Re: Comments on: "Character Set" Considered Harmful

Gavin Nicol (gtn@ebt.com)
Wed, 26 Apr 95 22:26:18 EDT

>>The general resistance to labelling character set within the document
>>itself is that it doesn't work for things that are not consistent with
>>US-ASCII, e.g., unicode-1-1-ucs2 (or whatever it will be called).
>
>Yes, most popularly used character code set encodings are ASCII supersets.
>Are there any examples of ones that are not?

A greater one is that it complicates the processing model immensely,
and in fact, it violates the separation of the entity manager and
parser found in SGML (ie. the parser needs to be able to inform the
entity manager to alter it's handling of the octet stream).

>Since Unicode is not really being used today in HTML, couldn't we
>stipulate that Unicode HTML use UTF8 encoding?

No. I for one, would like to use UCS-2. Anyway, it would still violate
the processing model for SGML.

>Do we care about docs of mixed encodings?
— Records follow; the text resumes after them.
-- ==== Sys2Proof/Tests/Slice0.lean ====
section
/-! SUPPORT. Tests. Expected results come from the spec: S, T, K, A, M, G, X, Z name the vectors of 95_test_vectors.md, whose
start state is the state after CONSTRUCT with `pc = 0x200`. -/

namespace Sys2Proof.Tests

open Sys2Proof.Machine

/-! ## WellFormed: each check refuses a term that has no encoding -/

theorem test_wellFormed_refuses_wide_address :
    (Instr.jpNnn 0x1000).wellFormed = false ∧ (Instr.callNnn 0x1000).wellFormed = false ∧
    (Instr.ldINnn 0x1000).wellFormed = false ∧ (Instr.jpV0Nnn 0xFFFF).wellFormed = false := by decide

theorem test_wellFormed_refuses_sixteen_rows : (Instr.drwVxVyN 0 0 16).wellFormed = false := by decide

theorem test_wellFormed_accepts_widest :
    (Instr.jpNnn 0xFFF).wellFormed = true ∧ (Instr.drwVxVyN 15 15 15).wellFormed = true ∧
    (Instr.seVxNn 15 0xFF).wellFormed = true := by decide

/-! ## Decode: one word a constructor, written bit by bit from R92 and R95 with distinct operands -/

theorem test_decode_control :
    decodeWord 0b0000000011101110 = some .ret ∧                      -- 0000 0000 1110 1110
    decodeWord 0b0001101010111100 = some (.jpNnn 0xABC) ∧            -- 0001 n=1010 1011 1100 (S12)
    decodeWord 0b0010001001000110 = some (.callNnn 0x246) ∧          -- 0010 n=0010 0100 0110
    decodeWord 0b1011111100000001 = some (.jpV0Nnn 0xF01) := by decide

theorem test_decode_skips :
    decodeWord 0b0011101000010010 = some (.seVxNn 0xA 0x12) ∧        -- 0011 x=1010 k=0001 0010
    decodeWord 0b0100010111110000 = some (.sneVxNn 0x5 0xF0) ∧       -- 0100 x=0101 k=1111 0000
    decodeWord 0b0101000100100000 = some (.seVxVy 0x1 0x2) ∧         -- 0101 x=0001 y=0010 0000
    decodeWord 0b1001110000110000 = some (.sneVxVy 0xC 0x3) ∧        -- 1001 x=1100 y=0011 0000
    decodeWord 0b1110000110011110 = some (.skpVx 0x1) ∧              -- 1110 x=0001 1001 1110
    decodeWord 0b1110100010100001 = some (.sknpVx 0x8) := by decide

theorem test_decode_loads_and_logic :
    decodeWord 0b0110101000110111 = some (.ldVxNn 0xA 0x37) ∧        -- 0110 x=1010 k=0011 0111
    decodeWord 0b0111001100000001 = some (.addVxNn 0x3 0x01) ∧       -- 0111 x=0011 k=0000 0001
    decodeWord 0b1000000100100000 = some (.ldVxVy 0x1 0x2) ∧         -- 1000 x=0001 y=0010 0000
    decodeWord 0b1000000100100001 = some (.orVxVy 0x1 0x2) ∧         -- ... 0001
    decodeWord 0b1000000100100010 = some (.andVxVy 0x1 0x2) ∧        -- ... 0010
    decodeWord 0b1000000100100011 = some (.xorVxVy 0x1 0x2) := by decide

theorem test_decode_arithmetic :
    decodeWord 0b1000000100100100 = some (.addVxVy 0x1 0x2) ∧        -- 1000 x=0001 y=0010 0100
    decodeWord 0b1000000100100101 = some (.subVxVy 0x1 0x2) ∧        -- ... 0101
    decodeWord 0b1000000100100110 = some (.shrVx 0x1 0x2) ∧          -- ... 0110
    decodeWord 0b1000000100100111 = some (.subnVxVy 0x1 0x2) ∧       -- ... 0111
    decodeWord 0b1000000100101110 = some (.shlVx 0x1 0x2) ∧          -- ... 1110
    decodeWord 0b1100000100001111 = some (.rndVxNn 0x1 0x0F) := by decide

theorem test_decode_index_and_memory :
    decodeWord 0b1010000100100011 = some (.ldINnn 0x123) ∧           -- 1010 n=0001 0010 0011
    decodeWord 0b1111000100011110 = some (.addIVx 0x1) ∧             -- 1111 x=0001 0001 1110
    decodeWord 0b1111011100101001 = some (.ldFVx 0x7) ∧              -- 1111 x=0111 0010 1001
    decodeWord 0b1111110000110011 = some (.ldBVx 0xC) ∧              -- 1111 x=1100 0011 0011
    decodeWord 0b1111001001010101 = some (.ldMemIVx 0x2) ∧           -- 1111 x=0010 0101 0101
    decodeWord 0b1111001001100101 = some (.ldVxMemI 0x2) := by decide

theorem test_decode_display :
    decodeWord 0b0000000011100000 = some .cls ∧                      -- 0000 0000 1110 0000
    decodeWord 0b1101000100100101 = some (.drwVxVyN 0x1 0x2 0x5) := by decide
With many Mac word
>processors, I can create documents in mixed-encodings. The
>Mosaic-L10N folks have been doing a lot of work with ISO-2022-xx
>encodings. X-windows has compound-text which is similar to 2022.
>How do I put these types of data on the Web?
>
>One answer is that these docs must be converted to some form of Unicode
>(ucs, utf8).

This is the simplest answer I can think of, hence my earlier
proposal. Having the browser support all these encodings is almost
impossible.

>Another answer is to support have encoding tags.

We cannot do this within an HTML document without complicating things
immensely. The document should be converted to a single coded
characters set before the parser proper ever even sees it.

>If we do convert mixed-encoding text to Unicode, then we will need to
>use the LANG tag to diambiguate unified CJK characters for rendering
>in the "proper" fonts.

Or use an encoding containing "hints", which could possibly include
gkyoh image specification hints as well...